I only noticed later that he had a taser on his belt, which means that he was probably a sergeant.
After the doors closed and the elevator lurched into motion, he turned to me and said, “C’mon, smile! It’s not so bad.”
His comment snapped me out of my reverie. I turned my head to look at him and reflexively smiled, though immediately wondered why. His glasses lacked rims and his head lacked hair.
“Are you almost done with your day?” I asked. Maybe he was having a bad day.
He snorted before he glanced at his watch. “Eh… maybe.”
Shift change was in less than 45 minutes.
“Might you have to work mandatory overtime?” The officers I work with often learn of their mandatory overtime shifts about an hour before the next shift begins.

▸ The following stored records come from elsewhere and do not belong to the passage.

/-- Round of R163 as a code; NaN gives the canonical NaN and an infinity the infinity of its sign (R164, R165). -/
def FloatFmt.round (f : FloatFmt) (mode : Rounding) (v : FVal) : Nat :=
  match v with
  | .nan => f.nanCode
  | .inf neg => f.infCode neg
  | .fin neg m e =>
    let s := if neg then 2 ^ (f.eb + f.mb) else 0
    if m = 0 then s
    else
      let (u, q) := roundGrid mode neg f.mb (1 - f.bias - f.mb) m e
      let field : Int := if u < 2 ^ f.mb then 0 else q + f.mb + f.bias
      if (2 ^ f.eb - 1 : Int) ≤ field then (if overflowsToInf mode neg then f.infCode neg else f.maxCode neg)
      else s + field.toNat * 2 ^ f.mb + u % 2 ^ f.mb

/-- The value with its sign reversed. -/
def FVal.neg (v : FVal) : FVal :=
  match v with
  | .nan => .nan
  | .inf n => .inf (!n)
  | .fin n m e => .fin (!n) m e

/-- The exact product (R172, R289). -/
def FVal.mul (a b : FVal) : FVal :=
  match a, b with
  | .nan, _ => .nan
  | _, .nan => .nan
  | .inf n, .inf k => .inf (n != k)
  | .inf n, .fin k m _ => if m = 0 then .nan else .inf (n != k)
  | .fin n m _, .inf k => if m = 0 then .nan else .inf (n != k)
  | .fin n m e, .fin k l d => .fin (n != k) (m * l) (e + d)

/-- The sign of an infinite value. -/
def FVal.infSign (v : FVal) : Option Bool :=
  match v with
  | .inf n => some n
  | _ => none

/-- A finite value times 2^(-q), for q no larger than its exponent. -/
def FVal.scaled (v : FVal) (q : Int) : Int :=
  match v with
  | .fin n m e => let x : Int := (m : Int) * 2 ^ (e - q).toNat; if n then -x else x
  | _ => 0

/-- The exponent of a finite value, d of any other. -/
def FVal.exp (v : FVal) (d : Int) : Int :=
  match v with
  | .fin _ _ e => e
  | _ => d

/-- Whether a term is minus zero. -/
def FVal.isNegZero (v : FVal) : Bool :=
  match v with
  | .fin true 0 _ => true
  | _ => false

/-- The exact sum of terms; zeroNeg says the sign of an exact zero (R163, R173, R292). -/
def FVal.sum (zeroNeg : Bool) (ts : List FVal) : FVal :=
  if ts.contains .nan then .nan
  else
    let infs := ts.filterMap FVal.infSign
    match infs with
    | n :: _ => if infs.contains (!n) then .nan else .inf n
    | [] =>
      let q := ts.foldl (fun a t => min a (t.exp a)) (ts.foldl (fun a t => max a (t.exp a)) 0)
      let s : Int := ts.foldl (fun a t => a + t.scaled q) 0
      if s = 0 then .fin zeroNeg 0 0 else .fin (decide (s < 0)) s.natAbs q

/-- The sign of an exact zero sum: minus under .rm, or when every term is minus zero (R163, R292). -/
def zeroSign (mode : Rounding) (ts : List FVal) : Bool := mode == .rm || ts.all FVal.isNegZero

/-- Round of an exact sum (R289, R292). -/
def FloatFmt.sum (f : FloatFmt) (mode : Rounding) (ts : List FVal) : Nat := f.round mode (FVal.sum (zeroSign mode ts) ts)

/-- Order of two codes with minus zero below plus zero, for codes that are no NaN (R290). -/
def FloatFmt.key (f : FloatFmt) (c : Nat) : Int :=
  let mag : Nat := c % 2 ^ (f.eb + f.mb)
  if c / 2 ^ (f.eb + f.mb) % 2 == 1 then -(mag : Int) - 1 else mag

/-- Whether a code is a NaN. -/
def FloatFmt.isNan (f : FloatFmt) (c : Nat) : Bool := f.decode c == .nan

/-- FMIN and FMAX (R290). -/
def FloatFmt.pick (f : FloatFmt) (greater : Bool) (a b : Nat) : Nat :=
  if f.isNan a then (if f.isNan b then f.nanCode else b)
  else if f.isNan b then a
  else if (if greater then f.key b ≤ f.key a else f.key a ≤ f.key b) then a else b

/-- Comparison of two ordered codes, minus zero equal to plus zero: less, equal, greater as -1, 0, 1 (R293). -/
def FloatFmt.cmp (f : FloatFmt) (a b : Nat) : Int :=
  let mag (c : Nat) : Int := let v : Int := ((c % 2 ^ (f.eb + f.mb) : Nat) : Int); if c / 2 ^ (f.eb + f.mb) % 2 == 1 then -v else v
  if mag a < mag b then -1 else if mag a = mag b then 0 else 1

/-- The class mask of a code (R294). -/
def FloatFmt.classMask (f : FloatFmt) (c : Nat) : Nat :=
  let neg := c / 2 ^ (f.eb + f.mb) % 2 == 1
  let e := c / 2 ^ f.mb % 2 ^ f.eb
  let m := c % 2 ^ f.mb
  if e = 2 ^ f.eb - 1 then
    (if m = 0 then (if neg then 2 ^ 0 else 2 ^ 7) else if m / 2 ^ (f.mb - 1) = 0 then 2 ^ 8 else 2 ^ 9)
  else if e = 0 then (if m = 0 then (if neg then 2 ^ 3 else 2 ^ 4) else if neg then 2 ^ 2 else 2 ^ 5)
  else if neg then 2 ^ 1 else 2 ^ 6

/-- Multiplication by 2^n (R291). An n beyond 2,000 in magnitude acts as 2,000: every format overflows or vanishes before it. -/
def FVal.scale (v : FVal) (n : Int) : FVal :=
  match v with
  | .fin s m e => if m = 0 then v else .fin s m (e + clampInt n (-2000) 2000)
  | _ => v

/-- A magnitude known to lie strictly between m and m + 1 units of 2^e when inexact, as an exact value that rounds alike. -/
def stickyVal (neg : Bool) (m : Nat) (e : Int) (inexact : Bool) : FVal := .fin neg (2 * m + (if inexact then 1 else 0)) (e - 1)

/-- The integer square root, bit by bit from bit k - 1. -/
def isqrt (k n r : Nat) : Nat :=
  match k with
  | 0 => r
  | j + 1 => isqrt j n (if (r + 2 ^ j) * (r + 2 ^ j) ≤ n then r + 2 ^ j else r)

/-- 1/a for a finite nonzero (R295). -/
def recip (neg : Bool) (m : Nat) (e : Int) : FVal :=
  let k := Nat.log2 m + 64
  stickyVal neg (2 ^ k / m) (-e - k) (2 ^ k % m != 0)

/-- The square root of m * 2^e (R295). -/
def sqrtVal (m : Nat) (e : Int) : FVal :=
  let s : Nat := if (e % 2 == 0) then 128 else 129
  let n := m * 2 ^ s
  let r := isqrt 100 n 0
  stickyVal false r ((e - s) / 2) (r * r != n)

/-- 1/sqrt(m * 2^e) (R295). -/
def rsqrtVal (m : Nat) (e : Int) : FVal :=
  let k0 := Nat.log2 m + 128
  let k : Nat := if ((e + k0) % 2 == 0) then k0 else k0 + 1
  let n := 2 ^ k / m
  let r := isqrt 100 n 0
  stickyVal false r ((-e - k) / 2) (r * r != n || 2 ^ k % m != 0)

/-- pi in units of 2^-512. -/
def piFix : Nat := 0x3243f6a8885a308d313198a2e03707344a4093822299f31d0082efa98ec4e6c89452821e638d01377be5466cf34e90c6cc0ac29b7c97c50dd3f84d5b5b5470917
/-- The natural logarithm of 2 in units of 2^-320. -/
def ln2Fix : Nat := 0xb17217f7d1cf79abc9e3b39803f2f6af40f343267298b62d8a0d175b8baafa2be7b876206debac98
/-- Fraction bits of the fixed-point sums below. -/
def fixBits : Nat := 320

/-- The sum of t^n / n! from term n on, with k terms left; values in units of 2^-320. -/
def expSeries (k n : Nat) (t term : Nat) : Nat :=
  match k with
  | 0 => 0
  | j + 1 => term + expSeries j (n + 1) t (term * t / 2 ^ fixBits / (n + 1))

/-- 2^f for 0 <= f < 1, both in units of 2^-320. -/
def exp2Frac (f : Nat) : Nat := expSeries 80 0 (f * ln2Fix / 2 ^ fixBits) (2 ^ fixBits)

/-- The alternating series of sine (n = 1) or cosine (n = 0) of r in units of 2^-320: even and odd signs by k. -/
def trigSeries (k n : Nat) (r2 : Nat) (term : Nat) (plus : Bool) : Int :=
  match k with
  | 0 => 0
  | j + 1 => (if plus then (term : Int) else -(term : Int)) + trigSeries j (n + 2) r2 (term * r2 / 2 ^ fixBits / ((n + 1) * (n + 2))) (!plus)

/-- sin r for 0 <= r < pi/2. -/
def sinFix (r : Nat) : Nat := (trigSeries 50 1 (r * r / 2 ^ fixBits) r true).toNat
/-- cos r for 0 <= r < pi/2. -/
def cosFix (r : Nat) : Nat := (trigSeries 50 0 (r * r / 2 ^ fixBits) (2 ^ fixBits) true).toNat

/-- The odd powers of the inverse hyperbolic tangent of z. -/
def atanhSeries (k n : Nat) (z2 : Nat) (term : Nat) : Nat :=
  match k with
  | 0 => 0
  | j + 1 => term / n + atanhSeries j (n + 2) z2 (term * z2 / 2 ^ fixBits)

/-- log2 x for 1 <= x < 2 in units of 2^-320. -/
def log2Fix (x : Nat) : Nat :=
  let z := (x - 2 ^ fixBits) * 2 ^ fixBits / (x + 2 ^ fixBits)
  2 * atanhSeries 105 1 (z * z / 2 ^ fixBits) z * 2 ^ fixBits / ln2Fix

/-- m * 2^e in units of 2^-320, rounded down. -/
def toFix (m : Nat) (e : Int) : Nat := if 0 ≤ e + fixBits then m * 2 ^ (e + fixBits).toNat else m / 2 ^ (-(e + fixBits)).toNat

/-- A value a little below m * 2^e, or a little above it, that rounds to nearest as the exact one does. -/
def nudge (neg : Bool) (m : Nat) (e : Int) (up : Bool) : FVal :=
  .fin neg (if up then m * 2 ^ 64 + 1 else m * 2 ^ 64 - 1) (e - 64)

/-- 2^a for a finite a (R295); an integer a gives the exact power. -/
def exp2Val (neg : Bool) (m : Nat) (e : Int) : FVal :=
  if m = 0 then .fin false 1 0
  else if 10 < (Nat.log2 m : Int) + e then .fin false 1 (if neg then -2000 else 2000)
  else if 0 ≤ e then .fin false 1 (let n : Int := (m * 2 ^ e.toNat : Nat); if neg then -n else n)
  else
    let d := (-e).toNat
    let whole := m / 2 ^ d
    let frac := m % 2 ^ d
    if frac = 0 then .fin false 1 (if neg then -(whole : Int) else whole)
    else
      let f := toFix frac e
      let (n, g) := if neg then (-(whole : Int) - 1, 2 ^ fixBits - f) else ((whole : Int), f)
      stickyVal false (exp2Frac g) (n - fixBits) true

/-- log2 a for a finite a above zero (R295); log2 1 is plus zero. -/
def log2Val (m : Nat) (e : Int) : FVal :=
  let l := Nat.log2 m
  let n : Int := (l : Int) + e
  if m = 2 ^ l then .fin (decide (n < 0)) n.natAbs 0
  else
    let v : Int := n * 2 ^ fixBits + (log2Fix (m * 2 ^ (fixBits - l)) : Nat)
    stickyVal (decide (v < 0)) v.natAbs (-(fixBits : Int)) true

/-- The quadrant (0 to 3) and the rest in units of 2^-320 of a positive angle, reduced by pi/2. -/
def reduceAngle (m : Nat) (e : Int) : Nat × Nat :=
  let x := if 0 ≤ e + 513 then m * 2 ^ (e + 513).toNat else m / 2 ^ (-(e + 513)).toNat
  let half := piFix -- pi / 2 in units of 2^-513
  (x / half % 4, (x % half) / 2 ^ (513 - fixBits))

/-- sin a for a finite nonzero a (R295). -/
def sinVal (neg : Bool) (m : Nat) (e : Int) : FVal :=
  if (Nat.log2 m : Int) + e < -40 then nudge neg m e false
  else
    let (k, r) := reduceAngle m e
    let v := if k % 2 == 0 then sinFix r else cosFix r
    stickyVal (neg != decide (2 ≤ k)) v (-(fixBits : Int)) true

/-- cos a for a finite nonzero a (R295). -/
def cosVal (m : Nat) (e : Int) : FVal :=
  if (Nat.log2 m : Int) + e < -40 then nudge false 1 0 false
  else
    let (k, r) := reduceAngle m e
    let v := if k % 2 == 0 then cosFix r else sinFix r
    stickyVal (k == 1 || k == 2) v (-(fixBits : Int)) true

/-- tanh a for a finite nonzero a (R295). -/
def tanhVal (neg : Bool) (m : Nat) (e : Int) : FVal :=
  let l : Int := (Nat.log2 m : Int) + e
  if l < -40 then nudge neg m e false
  else if 6 ≤ l then nudge neg 1 0 false
  else
    let t := toFix m (e + 1) * 2 ^ fixBits / ln2Fix
    let whole := t / 2 ^ fixBits
    let p := exp2Frac (t % 2 ^ fixBits) * 2 ^ whole
    stickyVal neg ((p - 2 ^ fixBits) * 2 ^ fixBits / (p + 2 ^ fixBits)) (-(fixBits : Int)) true

/-- The functions of R295. -/
inductive RealFn where
  | rcp | rsq | sqrt | exp2 | log2 | sin | cos | tanh
  deriving DecidableEq, Repr

/-- f(a) with the special operands of R296. -/
def RealFn.apply (fn : RealFn) (v : FVal) : FVal :=
  match fn, v with
  | _, .nan => .nan
  | .rcp, .inf n => .fin n 0 0
  | .rcp, .fin n m e => if m = 0 then .inf n else recip n m e
  | .rsq, .inf n => if n then .nan else .fin false 0 0
  | .rsq, .fin n m e => if m = 0 then .inf n else if n then .nan else rsqrtVal m e
  | .sqrt, .inf n => if n then .nan else .inf false
  | .sqrt, .fin n m e => if m = 0 then .fin n 0 0 else if n then .nan else sqrtVal m e
  | .exp2, .inf n => if n then .fin false 0 0 else .inf false
  | .exp2, .fin n m e => exp2Val n m e
  | .log2, .inf n => if n then .nan else .inf false
  | .log2, .fin n m e => if m = 0 then .inf true else if n then .nan else log2Val m e
  | .sin, .inf _ => .nan
  | .sin, .fin n m e => if m = 0 then .fin n 0 0 else sinVal n m e
  | .cos, .inf _ => .nan
  | .cos, .fin _ m e => if m = 0 then .fin false 1 0 else cosVal m e
  | .tanh, .inf n => .fin n 1 0
  | .tanh, .fin n m e => if m = 0 then .fin n 0 0 else tanhVal n m e

/-- A finite value or an infinity rounded to an integer under a mode and clamped; NaN gives 0 (R165). -/
def FVal.toInt (mode : Rounding) (lo hi : Int) (v : FVal) : Int :=
  match v with
  | .nan => 0
  | .inf n => if n then lo else hi
  | .fin n m e => let u : Int := (roundAt mode n m e 0 : Nat); clampInt (if n then -u else u) lo hi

“Ha! No,” the officer laughed. He looked at me again as the elevator reached my floor. “I’ve worked here longer than you’ve been alive.”
Now, in retrospect, I should have let that one go. Maybe he was giving me a compliment: You look young! The sneer in his voice, though, suggested that he wasn’t.
“I think you believe I’m younger than I actually am,” I said over my shoulder as I walked out of the elevator.
“I’ve been working here for 36 years!” he called after me.
“I’m older than that,” I said, without turning my head.
Before the elevator doors slid completely shut, he shouted, “NOT BY MUCH!”
“I’m pretty sure he wouldn’t have said, ‘I’ve worked here longer than you’ve been alive,” if I were a guy,” I complained to my female colleagues.
“Yeah… but, you know, he was right: You’re not much older than 36 years.”